Task requirements: Exact reproduction required: the lines below from the line with "n) :: s.bank.riserSets" to the line with "match (m.sealing.flatMap (·.writes)", both ends included, and no others.

Collected data:
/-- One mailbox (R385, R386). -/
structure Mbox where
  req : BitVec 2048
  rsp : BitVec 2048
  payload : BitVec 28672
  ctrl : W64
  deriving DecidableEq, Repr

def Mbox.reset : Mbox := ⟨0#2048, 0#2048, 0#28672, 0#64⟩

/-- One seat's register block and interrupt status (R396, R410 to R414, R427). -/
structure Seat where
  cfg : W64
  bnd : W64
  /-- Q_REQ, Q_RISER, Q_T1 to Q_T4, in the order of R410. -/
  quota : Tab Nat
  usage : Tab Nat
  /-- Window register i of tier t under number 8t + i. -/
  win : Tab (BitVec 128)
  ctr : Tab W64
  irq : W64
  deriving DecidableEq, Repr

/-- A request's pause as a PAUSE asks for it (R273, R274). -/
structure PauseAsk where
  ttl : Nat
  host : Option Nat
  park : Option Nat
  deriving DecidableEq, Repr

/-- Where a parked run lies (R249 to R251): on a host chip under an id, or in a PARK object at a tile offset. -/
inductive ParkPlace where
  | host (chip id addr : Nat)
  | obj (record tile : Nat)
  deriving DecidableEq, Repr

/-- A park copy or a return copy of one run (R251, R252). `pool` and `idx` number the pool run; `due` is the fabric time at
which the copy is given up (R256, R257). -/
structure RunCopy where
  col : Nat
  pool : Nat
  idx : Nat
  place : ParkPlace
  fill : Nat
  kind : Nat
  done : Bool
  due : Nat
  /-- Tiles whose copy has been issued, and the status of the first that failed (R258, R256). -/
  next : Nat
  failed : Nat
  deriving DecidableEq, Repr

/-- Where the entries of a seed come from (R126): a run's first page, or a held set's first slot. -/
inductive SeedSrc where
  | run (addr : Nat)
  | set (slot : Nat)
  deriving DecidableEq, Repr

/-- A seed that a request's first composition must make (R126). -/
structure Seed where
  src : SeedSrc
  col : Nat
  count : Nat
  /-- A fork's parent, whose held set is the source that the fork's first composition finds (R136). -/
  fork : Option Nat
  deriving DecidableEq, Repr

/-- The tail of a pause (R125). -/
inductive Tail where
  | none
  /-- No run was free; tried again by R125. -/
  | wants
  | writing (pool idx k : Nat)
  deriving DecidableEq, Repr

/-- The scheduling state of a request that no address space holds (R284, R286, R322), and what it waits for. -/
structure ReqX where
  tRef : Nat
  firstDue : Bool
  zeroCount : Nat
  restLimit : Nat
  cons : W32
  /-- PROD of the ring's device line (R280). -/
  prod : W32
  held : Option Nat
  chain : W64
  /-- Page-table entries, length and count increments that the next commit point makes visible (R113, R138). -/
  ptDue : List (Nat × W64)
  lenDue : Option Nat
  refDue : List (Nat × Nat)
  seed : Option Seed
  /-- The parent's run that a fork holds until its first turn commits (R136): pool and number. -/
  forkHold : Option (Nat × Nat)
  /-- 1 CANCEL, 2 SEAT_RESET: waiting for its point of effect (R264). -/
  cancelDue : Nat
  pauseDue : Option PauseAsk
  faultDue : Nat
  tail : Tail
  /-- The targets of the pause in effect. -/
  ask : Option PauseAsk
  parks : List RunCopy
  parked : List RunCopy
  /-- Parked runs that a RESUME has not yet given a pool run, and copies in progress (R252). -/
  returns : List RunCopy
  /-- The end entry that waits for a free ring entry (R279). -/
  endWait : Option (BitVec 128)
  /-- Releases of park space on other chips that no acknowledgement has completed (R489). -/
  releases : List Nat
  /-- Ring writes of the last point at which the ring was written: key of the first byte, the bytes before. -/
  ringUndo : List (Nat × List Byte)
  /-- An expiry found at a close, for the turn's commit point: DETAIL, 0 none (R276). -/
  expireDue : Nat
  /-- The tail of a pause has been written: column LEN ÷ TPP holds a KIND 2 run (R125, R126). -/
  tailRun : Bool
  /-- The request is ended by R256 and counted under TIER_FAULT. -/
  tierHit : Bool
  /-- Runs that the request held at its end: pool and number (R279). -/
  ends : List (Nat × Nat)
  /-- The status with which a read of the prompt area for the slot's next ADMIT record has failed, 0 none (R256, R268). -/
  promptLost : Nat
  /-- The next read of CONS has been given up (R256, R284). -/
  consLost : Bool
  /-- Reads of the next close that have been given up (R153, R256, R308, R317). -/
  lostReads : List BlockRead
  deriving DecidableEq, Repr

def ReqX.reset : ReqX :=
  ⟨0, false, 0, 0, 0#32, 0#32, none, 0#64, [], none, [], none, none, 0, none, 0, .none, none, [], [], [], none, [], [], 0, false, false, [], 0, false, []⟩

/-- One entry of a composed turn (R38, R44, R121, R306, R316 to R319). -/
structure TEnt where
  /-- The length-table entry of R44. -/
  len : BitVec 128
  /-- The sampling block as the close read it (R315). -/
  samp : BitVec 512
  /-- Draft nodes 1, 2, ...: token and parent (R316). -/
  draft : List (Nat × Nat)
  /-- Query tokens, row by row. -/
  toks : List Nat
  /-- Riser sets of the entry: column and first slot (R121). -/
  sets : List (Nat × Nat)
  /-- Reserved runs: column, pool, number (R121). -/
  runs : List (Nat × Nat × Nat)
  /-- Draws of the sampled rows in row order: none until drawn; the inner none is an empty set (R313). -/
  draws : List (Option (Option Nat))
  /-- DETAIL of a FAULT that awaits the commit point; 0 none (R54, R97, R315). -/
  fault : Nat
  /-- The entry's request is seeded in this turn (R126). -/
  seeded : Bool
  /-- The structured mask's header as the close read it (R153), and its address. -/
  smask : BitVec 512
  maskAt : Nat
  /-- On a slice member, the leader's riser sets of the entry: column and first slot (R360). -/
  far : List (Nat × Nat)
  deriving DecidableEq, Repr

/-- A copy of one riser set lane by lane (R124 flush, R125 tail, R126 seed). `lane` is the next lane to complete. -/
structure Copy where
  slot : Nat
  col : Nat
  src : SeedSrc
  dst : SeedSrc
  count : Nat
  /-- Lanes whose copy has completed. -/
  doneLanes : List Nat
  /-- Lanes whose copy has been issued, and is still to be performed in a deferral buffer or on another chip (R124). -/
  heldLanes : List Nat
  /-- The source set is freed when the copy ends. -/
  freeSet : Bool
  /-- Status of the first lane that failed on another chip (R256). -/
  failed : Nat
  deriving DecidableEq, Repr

--

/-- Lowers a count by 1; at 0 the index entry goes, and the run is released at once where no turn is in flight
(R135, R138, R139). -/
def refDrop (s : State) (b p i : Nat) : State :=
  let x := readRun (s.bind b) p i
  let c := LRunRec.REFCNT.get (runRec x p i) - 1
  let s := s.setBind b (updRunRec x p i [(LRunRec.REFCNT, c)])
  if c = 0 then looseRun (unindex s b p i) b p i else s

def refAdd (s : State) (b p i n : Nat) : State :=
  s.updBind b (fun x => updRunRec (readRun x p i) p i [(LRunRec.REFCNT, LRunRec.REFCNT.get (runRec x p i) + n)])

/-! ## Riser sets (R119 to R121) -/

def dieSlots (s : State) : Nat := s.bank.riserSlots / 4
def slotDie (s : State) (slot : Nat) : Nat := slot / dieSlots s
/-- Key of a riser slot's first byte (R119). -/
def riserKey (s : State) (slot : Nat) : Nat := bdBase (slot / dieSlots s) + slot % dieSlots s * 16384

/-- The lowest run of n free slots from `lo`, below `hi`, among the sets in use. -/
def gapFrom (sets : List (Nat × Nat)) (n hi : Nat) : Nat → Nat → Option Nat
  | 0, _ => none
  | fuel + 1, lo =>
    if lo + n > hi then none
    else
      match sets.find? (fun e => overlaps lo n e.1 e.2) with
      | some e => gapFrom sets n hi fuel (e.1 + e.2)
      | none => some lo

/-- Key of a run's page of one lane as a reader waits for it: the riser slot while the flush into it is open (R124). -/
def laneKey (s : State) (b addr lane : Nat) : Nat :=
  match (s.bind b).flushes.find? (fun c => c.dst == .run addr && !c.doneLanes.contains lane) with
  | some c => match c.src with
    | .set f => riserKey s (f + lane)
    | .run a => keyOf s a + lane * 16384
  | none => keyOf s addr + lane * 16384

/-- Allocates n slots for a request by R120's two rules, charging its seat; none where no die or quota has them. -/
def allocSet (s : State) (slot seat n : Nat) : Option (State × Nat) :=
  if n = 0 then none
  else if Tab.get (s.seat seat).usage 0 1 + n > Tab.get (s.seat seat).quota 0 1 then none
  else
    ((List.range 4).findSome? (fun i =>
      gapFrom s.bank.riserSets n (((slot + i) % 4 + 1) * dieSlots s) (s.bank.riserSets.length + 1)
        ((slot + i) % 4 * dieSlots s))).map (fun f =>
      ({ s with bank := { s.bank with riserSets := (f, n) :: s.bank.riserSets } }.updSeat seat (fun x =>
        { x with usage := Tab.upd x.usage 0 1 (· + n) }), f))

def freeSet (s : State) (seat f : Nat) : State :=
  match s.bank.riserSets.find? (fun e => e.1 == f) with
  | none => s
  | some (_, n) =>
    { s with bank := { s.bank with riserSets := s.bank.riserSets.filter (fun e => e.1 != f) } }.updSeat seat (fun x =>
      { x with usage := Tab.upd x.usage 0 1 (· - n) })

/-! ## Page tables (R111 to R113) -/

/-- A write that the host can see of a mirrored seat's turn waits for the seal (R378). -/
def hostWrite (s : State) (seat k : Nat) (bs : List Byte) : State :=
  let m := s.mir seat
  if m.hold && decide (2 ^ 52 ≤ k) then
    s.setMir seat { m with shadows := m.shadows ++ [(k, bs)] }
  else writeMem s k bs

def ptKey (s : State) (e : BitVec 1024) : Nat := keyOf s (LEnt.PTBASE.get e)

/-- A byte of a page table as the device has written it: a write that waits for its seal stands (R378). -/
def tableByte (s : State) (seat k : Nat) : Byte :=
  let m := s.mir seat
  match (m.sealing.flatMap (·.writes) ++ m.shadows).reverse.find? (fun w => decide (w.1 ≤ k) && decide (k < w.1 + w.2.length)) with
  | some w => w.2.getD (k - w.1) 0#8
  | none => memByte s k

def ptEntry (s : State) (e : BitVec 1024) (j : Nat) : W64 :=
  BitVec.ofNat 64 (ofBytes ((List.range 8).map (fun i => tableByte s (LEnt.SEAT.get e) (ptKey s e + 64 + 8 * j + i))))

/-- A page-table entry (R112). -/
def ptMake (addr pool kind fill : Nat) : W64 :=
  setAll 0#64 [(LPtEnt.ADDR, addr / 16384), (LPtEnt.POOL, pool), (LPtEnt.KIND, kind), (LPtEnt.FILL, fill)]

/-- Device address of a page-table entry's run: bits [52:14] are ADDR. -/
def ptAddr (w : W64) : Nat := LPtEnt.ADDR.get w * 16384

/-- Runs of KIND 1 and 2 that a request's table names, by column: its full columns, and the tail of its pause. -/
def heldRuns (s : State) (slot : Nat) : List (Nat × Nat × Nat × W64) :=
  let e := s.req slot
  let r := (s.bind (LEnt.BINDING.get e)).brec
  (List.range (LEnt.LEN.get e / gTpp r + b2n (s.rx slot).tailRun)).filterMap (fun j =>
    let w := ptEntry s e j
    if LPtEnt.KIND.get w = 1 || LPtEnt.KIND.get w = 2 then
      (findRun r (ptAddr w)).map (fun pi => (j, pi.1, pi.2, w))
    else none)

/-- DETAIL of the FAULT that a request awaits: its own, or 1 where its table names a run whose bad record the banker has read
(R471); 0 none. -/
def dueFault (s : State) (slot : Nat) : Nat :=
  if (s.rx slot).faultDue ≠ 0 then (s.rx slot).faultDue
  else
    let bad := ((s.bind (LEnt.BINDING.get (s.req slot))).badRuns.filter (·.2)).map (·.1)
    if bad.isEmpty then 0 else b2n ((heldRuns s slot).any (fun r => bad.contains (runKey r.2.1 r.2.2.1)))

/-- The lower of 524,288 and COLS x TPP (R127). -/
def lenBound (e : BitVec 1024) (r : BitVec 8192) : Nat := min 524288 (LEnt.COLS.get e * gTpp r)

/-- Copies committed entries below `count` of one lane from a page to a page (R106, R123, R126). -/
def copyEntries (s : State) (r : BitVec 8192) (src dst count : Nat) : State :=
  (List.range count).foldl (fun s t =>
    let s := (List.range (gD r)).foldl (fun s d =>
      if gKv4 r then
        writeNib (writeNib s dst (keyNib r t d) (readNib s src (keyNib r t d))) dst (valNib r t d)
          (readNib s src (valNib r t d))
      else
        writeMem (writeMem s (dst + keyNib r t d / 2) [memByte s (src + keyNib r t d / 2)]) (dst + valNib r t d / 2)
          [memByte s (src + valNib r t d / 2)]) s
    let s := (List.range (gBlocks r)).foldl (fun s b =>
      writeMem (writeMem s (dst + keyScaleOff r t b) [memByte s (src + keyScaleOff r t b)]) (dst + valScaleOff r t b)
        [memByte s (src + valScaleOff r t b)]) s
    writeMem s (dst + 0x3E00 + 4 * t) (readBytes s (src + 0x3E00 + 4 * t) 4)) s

--

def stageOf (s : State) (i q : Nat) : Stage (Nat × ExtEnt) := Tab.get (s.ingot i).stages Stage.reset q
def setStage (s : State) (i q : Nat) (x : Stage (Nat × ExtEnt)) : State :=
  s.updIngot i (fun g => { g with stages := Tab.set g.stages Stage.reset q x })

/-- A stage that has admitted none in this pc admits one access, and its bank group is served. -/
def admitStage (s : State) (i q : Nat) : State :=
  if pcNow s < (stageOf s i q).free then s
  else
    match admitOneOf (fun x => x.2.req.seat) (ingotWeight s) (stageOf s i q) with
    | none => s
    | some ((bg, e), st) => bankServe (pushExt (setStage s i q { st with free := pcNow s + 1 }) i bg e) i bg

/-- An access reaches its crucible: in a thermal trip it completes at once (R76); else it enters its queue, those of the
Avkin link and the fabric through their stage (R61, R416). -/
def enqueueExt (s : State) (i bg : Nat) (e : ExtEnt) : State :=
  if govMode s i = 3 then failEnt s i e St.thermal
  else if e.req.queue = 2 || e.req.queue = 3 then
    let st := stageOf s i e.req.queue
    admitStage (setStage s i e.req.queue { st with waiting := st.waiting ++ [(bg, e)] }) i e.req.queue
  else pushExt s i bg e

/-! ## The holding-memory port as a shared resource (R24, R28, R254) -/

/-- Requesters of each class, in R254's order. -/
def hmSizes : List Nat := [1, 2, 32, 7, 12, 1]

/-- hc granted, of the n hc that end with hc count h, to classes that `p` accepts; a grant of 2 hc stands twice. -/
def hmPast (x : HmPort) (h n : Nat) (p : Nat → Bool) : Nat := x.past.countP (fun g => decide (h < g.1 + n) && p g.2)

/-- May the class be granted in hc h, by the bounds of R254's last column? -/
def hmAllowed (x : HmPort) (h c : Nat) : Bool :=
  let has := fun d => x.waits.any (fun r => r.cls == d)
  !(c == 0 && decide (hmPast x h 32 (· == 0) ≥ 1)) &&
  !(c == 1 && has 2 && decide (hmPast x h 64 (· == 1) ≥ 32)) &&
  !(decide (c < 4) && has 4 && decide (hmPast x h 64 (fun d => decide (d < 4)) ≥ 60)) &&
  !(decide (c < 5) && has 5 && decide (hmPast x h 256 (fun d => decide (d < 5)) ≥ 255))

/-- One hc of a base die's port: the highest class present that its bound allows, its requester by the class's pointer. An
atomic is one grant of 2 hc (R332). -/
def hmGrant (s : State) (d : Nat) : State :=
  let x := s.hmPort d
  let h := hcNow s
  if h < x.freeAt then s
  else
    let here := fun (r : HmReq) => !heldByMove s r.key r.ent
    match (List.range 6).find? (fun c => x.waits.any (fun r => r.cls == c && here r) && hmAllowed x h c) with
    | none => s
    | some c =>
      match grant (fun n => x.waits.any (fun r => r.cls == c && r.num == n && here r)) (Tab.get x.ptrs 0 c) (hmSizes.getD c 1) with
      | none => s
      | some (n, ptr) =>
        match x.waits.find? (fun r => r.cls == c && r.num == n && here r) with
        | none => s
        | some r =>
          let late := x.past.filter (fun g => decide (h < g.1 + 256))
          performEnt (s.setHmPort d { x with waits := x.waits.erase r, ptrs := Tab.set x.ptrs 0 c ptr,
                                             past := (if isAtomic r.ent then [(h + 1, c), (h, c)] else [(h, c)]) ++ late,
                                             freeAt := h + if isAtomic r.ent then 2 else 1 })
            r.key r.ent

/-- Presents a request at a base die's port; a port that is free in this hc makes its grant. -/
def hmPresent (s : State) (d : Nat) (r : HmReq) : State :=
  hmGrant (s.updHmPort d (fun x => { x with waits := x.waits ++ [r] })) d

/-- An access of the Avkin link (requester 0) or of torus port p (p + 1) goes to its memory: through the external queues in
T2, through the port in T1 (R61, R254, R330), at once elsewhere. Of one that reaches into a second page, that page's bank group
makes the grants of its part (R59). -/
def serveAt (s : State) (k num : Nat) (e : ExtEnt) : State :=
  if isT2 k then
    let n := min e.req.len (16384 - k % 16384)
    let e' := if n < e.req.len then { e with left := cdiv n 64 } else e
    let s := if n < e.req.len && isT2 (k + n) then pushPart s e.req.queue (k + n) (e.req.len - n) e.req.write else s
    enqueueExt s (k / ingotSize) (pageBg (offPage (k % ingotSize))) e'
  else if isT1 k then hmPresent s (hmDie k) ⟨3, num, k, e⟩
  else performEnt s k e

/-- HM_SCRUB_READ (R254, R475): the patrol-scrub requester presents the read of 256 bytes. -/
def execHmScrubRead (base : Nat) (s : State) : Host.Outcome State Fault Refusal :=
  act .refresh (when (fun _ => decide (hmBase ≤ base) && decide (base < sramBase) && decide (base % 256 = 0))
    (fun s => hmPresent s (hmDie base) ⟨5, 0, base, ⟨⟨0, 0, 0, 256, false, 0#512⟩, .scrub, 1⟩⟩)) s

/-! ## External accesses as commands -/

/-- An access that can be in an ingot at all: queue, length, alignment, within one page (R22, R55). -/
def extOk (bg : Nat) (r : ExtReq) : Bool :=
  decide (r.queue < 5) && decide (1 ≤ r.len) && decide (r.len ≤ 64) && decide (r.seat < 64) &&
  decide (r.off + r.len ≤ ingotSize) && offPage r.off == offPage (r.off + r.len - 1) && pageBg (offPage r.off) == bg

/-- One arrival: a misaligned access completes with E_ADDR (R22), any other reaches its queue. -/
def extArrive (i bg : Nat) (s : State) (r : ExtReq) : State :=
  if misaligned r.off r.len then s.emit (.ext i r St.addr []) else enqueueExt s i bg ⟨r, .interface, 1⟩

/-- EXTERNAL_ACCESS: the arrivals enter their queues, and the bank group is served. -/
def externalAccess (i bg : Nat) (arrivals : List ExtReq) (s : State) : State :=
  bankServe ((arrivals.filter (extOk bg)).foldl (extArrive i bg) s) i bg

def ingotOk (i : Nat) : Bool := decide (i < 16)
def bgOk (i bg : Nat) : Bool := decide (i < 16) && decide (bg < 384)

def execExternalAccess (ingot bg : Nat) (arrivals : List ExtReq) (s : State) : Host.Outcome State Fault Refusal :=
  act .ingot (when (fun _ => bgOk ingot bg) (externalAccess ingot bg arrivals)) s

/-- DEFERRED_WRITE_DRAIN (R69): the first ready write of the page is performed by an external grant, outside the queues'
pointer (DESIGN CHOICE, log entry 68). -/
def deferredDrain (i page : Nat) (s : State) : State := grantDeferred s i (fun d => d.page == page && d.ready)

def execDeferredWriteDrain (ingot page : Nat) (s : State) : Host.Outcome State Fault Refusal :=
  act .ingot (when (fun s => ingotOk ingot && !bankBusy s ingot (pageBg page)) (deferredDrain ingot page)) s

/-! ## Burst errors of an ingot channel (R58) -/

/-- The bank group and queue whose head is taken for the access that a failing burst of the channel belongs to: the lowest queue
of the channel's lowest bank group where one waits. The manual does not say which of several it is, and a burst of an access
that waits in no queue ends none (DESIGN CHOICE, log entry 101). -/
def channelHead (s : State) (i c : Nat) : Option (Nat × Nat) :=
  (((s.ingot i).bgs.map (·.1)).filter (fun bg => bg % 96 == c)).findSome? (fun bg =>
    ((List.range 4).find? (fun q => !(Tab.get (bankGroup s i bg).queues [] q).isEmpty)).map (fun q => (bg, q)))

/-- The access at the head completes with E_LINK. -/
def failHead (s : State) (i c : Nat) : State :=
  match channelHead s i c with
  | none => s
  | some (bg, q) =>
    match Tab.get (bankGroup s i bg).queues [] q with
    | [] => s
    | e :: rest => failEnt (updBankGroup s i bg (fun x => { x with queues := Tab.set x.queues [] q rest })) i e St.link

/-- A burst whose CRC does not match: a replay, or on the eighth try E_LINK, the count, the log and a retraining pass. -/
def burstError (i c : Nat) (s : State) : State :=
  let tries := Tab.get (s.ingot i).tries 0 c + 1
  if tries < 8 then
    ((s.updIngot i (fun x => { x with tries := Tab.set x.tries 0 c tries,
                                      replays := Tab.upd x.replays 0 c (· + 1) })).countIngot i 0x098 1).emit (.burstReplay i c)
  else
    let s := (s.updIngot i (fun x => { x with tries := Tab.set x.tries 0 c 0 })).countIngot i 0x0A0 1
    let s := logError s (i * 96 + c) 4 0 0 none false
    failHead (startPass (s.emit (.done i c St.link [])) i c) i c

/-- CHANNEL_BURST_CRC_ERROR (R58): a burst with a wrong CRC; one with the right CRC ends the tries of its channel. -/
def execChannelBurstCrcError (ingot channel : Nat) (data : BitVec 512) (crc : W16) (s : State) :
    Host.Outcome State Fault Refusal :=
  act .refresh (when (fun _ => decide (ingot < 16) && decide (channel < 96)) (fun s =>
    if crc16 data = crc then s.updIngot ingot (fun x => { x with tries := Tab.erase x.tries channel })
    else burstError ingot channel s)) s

Exercise answer:
      ({ s with bank := { s.bank with riserSets := (f, n) :: s.bank.riserSets } }.updSeat seat (fun x =>
        { x with usage := Tab.upd x.usage 0 1 (· + n) }), f))

def freeSet (s : State) (seat f : Nat) : State :=
  match s.bank.riserSets.find? (fun e => e.1 == f) with
  | none => s
  | some (_, n) =>
    { s with bank := { s.bank with riserSets := s.bank.riserSets.filter (fun e => e.1 != f) } }.updSeat seat (fun x =>
      { x with usage := Tab.upd x.usage 0 1 (· - n) })

/-! ## Page tables (R111 to R113) -/

/-- A write that the host can see of a mirrored seat's turn waits for the seal (R378). -/
def hostWrite (s : State) (seat k : Nat) (bs : List Byte) : State :=
  let m := s.mir seat
  if m.hold && decide (2 ^ 52 ≤ k) then
    s.setMir seat { m with shadows := m.shadows ++ [(k, bs)] }
  else writeMem s k bs

def ptKey (s : State) (e : BitVec 1024) : Nat := keyOf s (LEnt.PTBASE.get e)

/-- A byte of a page table as the device has written it: a write that waits for its seal stands (R378). -/
def tableByte (s : State) (seat k : Nat) : Byte :=
  let m := s.mir seat
  match (m.sealing.flatMap (·.writes) ++ m.shadows).reverse.find? (fun w => decide (w.1 ≤ k) && decide (k < w.1 + w.2.length)) with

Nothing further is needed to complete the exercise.